Tally the lines below containing the word "hsrc" and give that total alone.

═══ SOURCE MATERIAL

theorem State.measured_plan {r : Row} {i j : Nat} : (s.measured n t1 t2 t3 t4).plan r i j = s.plan r i j :=
  (State.plan_of_effect State.measured_effect).trans rfl

theorem State.measured_mpd : (s.measured n t1 t2 t3 t4).reg O.ptpMpd n = toF64 ((((t4 - t1) - (t3 - t2) : Int) : Rat) / (131072 : Nat)) :=
  State.reg_setReg_same ..

theorem State.measured_reg {r : Row} {j : Nat} (hr : r.OfPort) (h : ¬(3 ≤ r.sub + r.sst * j ∧ r.sub + r.sst * j ≤ 7)) :
    (s.measured n t1 t2 t3 t4).reg r n j = s.reg r n j :=
  (State.reg_setReg_port ⟨rfl, rfl⟩ hr (by simp only [O.ptpMpd]; omega)).trans (State.ptpTimes_reg hr (by omega))

theorem State.pdelayDone_spec (hsrc : s.plan O.servoSrc ≠ 0) :
    (s.pdelayDone n t1 t2 t3 t4).ptpPort n = (s.ptpPort n).measured t1 t2 t3 t4 ∧
    (s.pdelayDone n t1 t2 t3 t4).reg O.ptpMpd n = toF64 ((((t4 - t1) - (t3 - t2) : Int) : Rat) / (131072 : Nat)) ∧
    (s.pdelayDone n t1 t2 t3 t4).reg O.ptpRxCount n = s.reg O.ptpRxCount n ∧
    Effect s { s.pdelayDone n t1 t2 t3 t4 with ptp := s.ptp } (s.settling n ((s.ptpPort n).measured t1 t2 t3 t4)) (statusKeys n) [] := by
  rw [State.pdelayDone_eq]
  have hsrc' : (s.measured n t1 t2 t3 t4).plan O.servoSrc ≠ 0 := by rwa [State.measured_plan]
  have hx := State.ptpStatus_exchanged hsrc' State.measured_port
  have heffect := hx.effect
  rw [State.measured_reg (r := O.ptpPortState) (j := 0) ⟨rfl, rfl⟩ (by decide)] at heffect
  refine ⟨hx.port, ?_, hx.count.trans (State.measured_reg ⟨rfl, rfl⟩ (by decide)), (State.measured_effect.trans heffect statusKeys_span).ptpAside⟩
  by_cases hsync : (s.ptpPort n).haveSync = true
  · exact hx.mpd hsync rfl
  · rw [State.ptpStatus_eq hsrc', if_neg (by rw [State.measured_port]; exact fun h => hsync h.1), State.measured_mpd]

theorem State.pdelayDone_counted (hsrc : s.plan O.servoSrc ≠ 0) :
    ((s.ptpCounted n).pdelayDone n t1 t2 t3 t4).ptpPort n = (s.ptpPort n).measured t1 t2 t3 t4 ∧
    ((s.ptpCounted n).pdelayDone n t1 t2 t3 t4).reg O.ptpMpd n = toF64 ((((t4 - t1) - (t3 - t2) : Int) : Rat) / (131072 : Nat)) ∧
    ((s.ptpCounted n).pdelayDone n t1 t2 t3 t4).reg O.ptpRxCount n = satAdd O.ptpRxCount.width (s.reg O.ptpRxCount n) 1 ∧
    Effect s { (s.ptpCounted n).pdelayDone n t1 t2 t3 t4 with ptp := s.ptp }
      (if (s.ptpPort n).haveSync = true ∧ s.reg O.ptpPortState n = PS.uncalibrated then [(ptpEvent n 0, PS.slave + 16 * PS.uncalibrated)] else [])
      (statusKeys n) [] := by
  obtain ⟨hport, hmpd, hcount, heffect⟩ := State.pdelayDone_spec (s := s.ptpCounted n) (n := n) (t1 := t1) (t2 := t2) (t3 := t3) (t4 := t4) hsrc
  have hstate : (s.ptpCounted n).reg O.ptpPortState n = s.reg O.ptpPortState n := State.ptpCounted_reg ⟨rfl, rfl⟩ (by decide)
  rw [State.settling_of_delay rfl, hstate] at heffect
  exact ⟨hport, hmpd, hcount.trans State.ptpCounted_count,
    (show Effect s (s.ptpCounted n) [] (statusKeys n) [] from Effect.refl.setReg (by simp)).trans heffect statusKeys_span⟩

/-! ### The messages -/

variable {after : Nat} {e : Exchange}

theorem State.ptpCounted_takes (hslave : s.isSlave n = true) (hparent : s.fromParent n q = true) :
    ((s.ptpCounted n).isSlave n && (s.ptpCounted n).fromParent n q) = true := by
  rw [State.ptpCounted_isSlave, State.ptpCounted_fromParent, hslave, hparent]
  rfl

══════

## EXPECTED ANSWER
6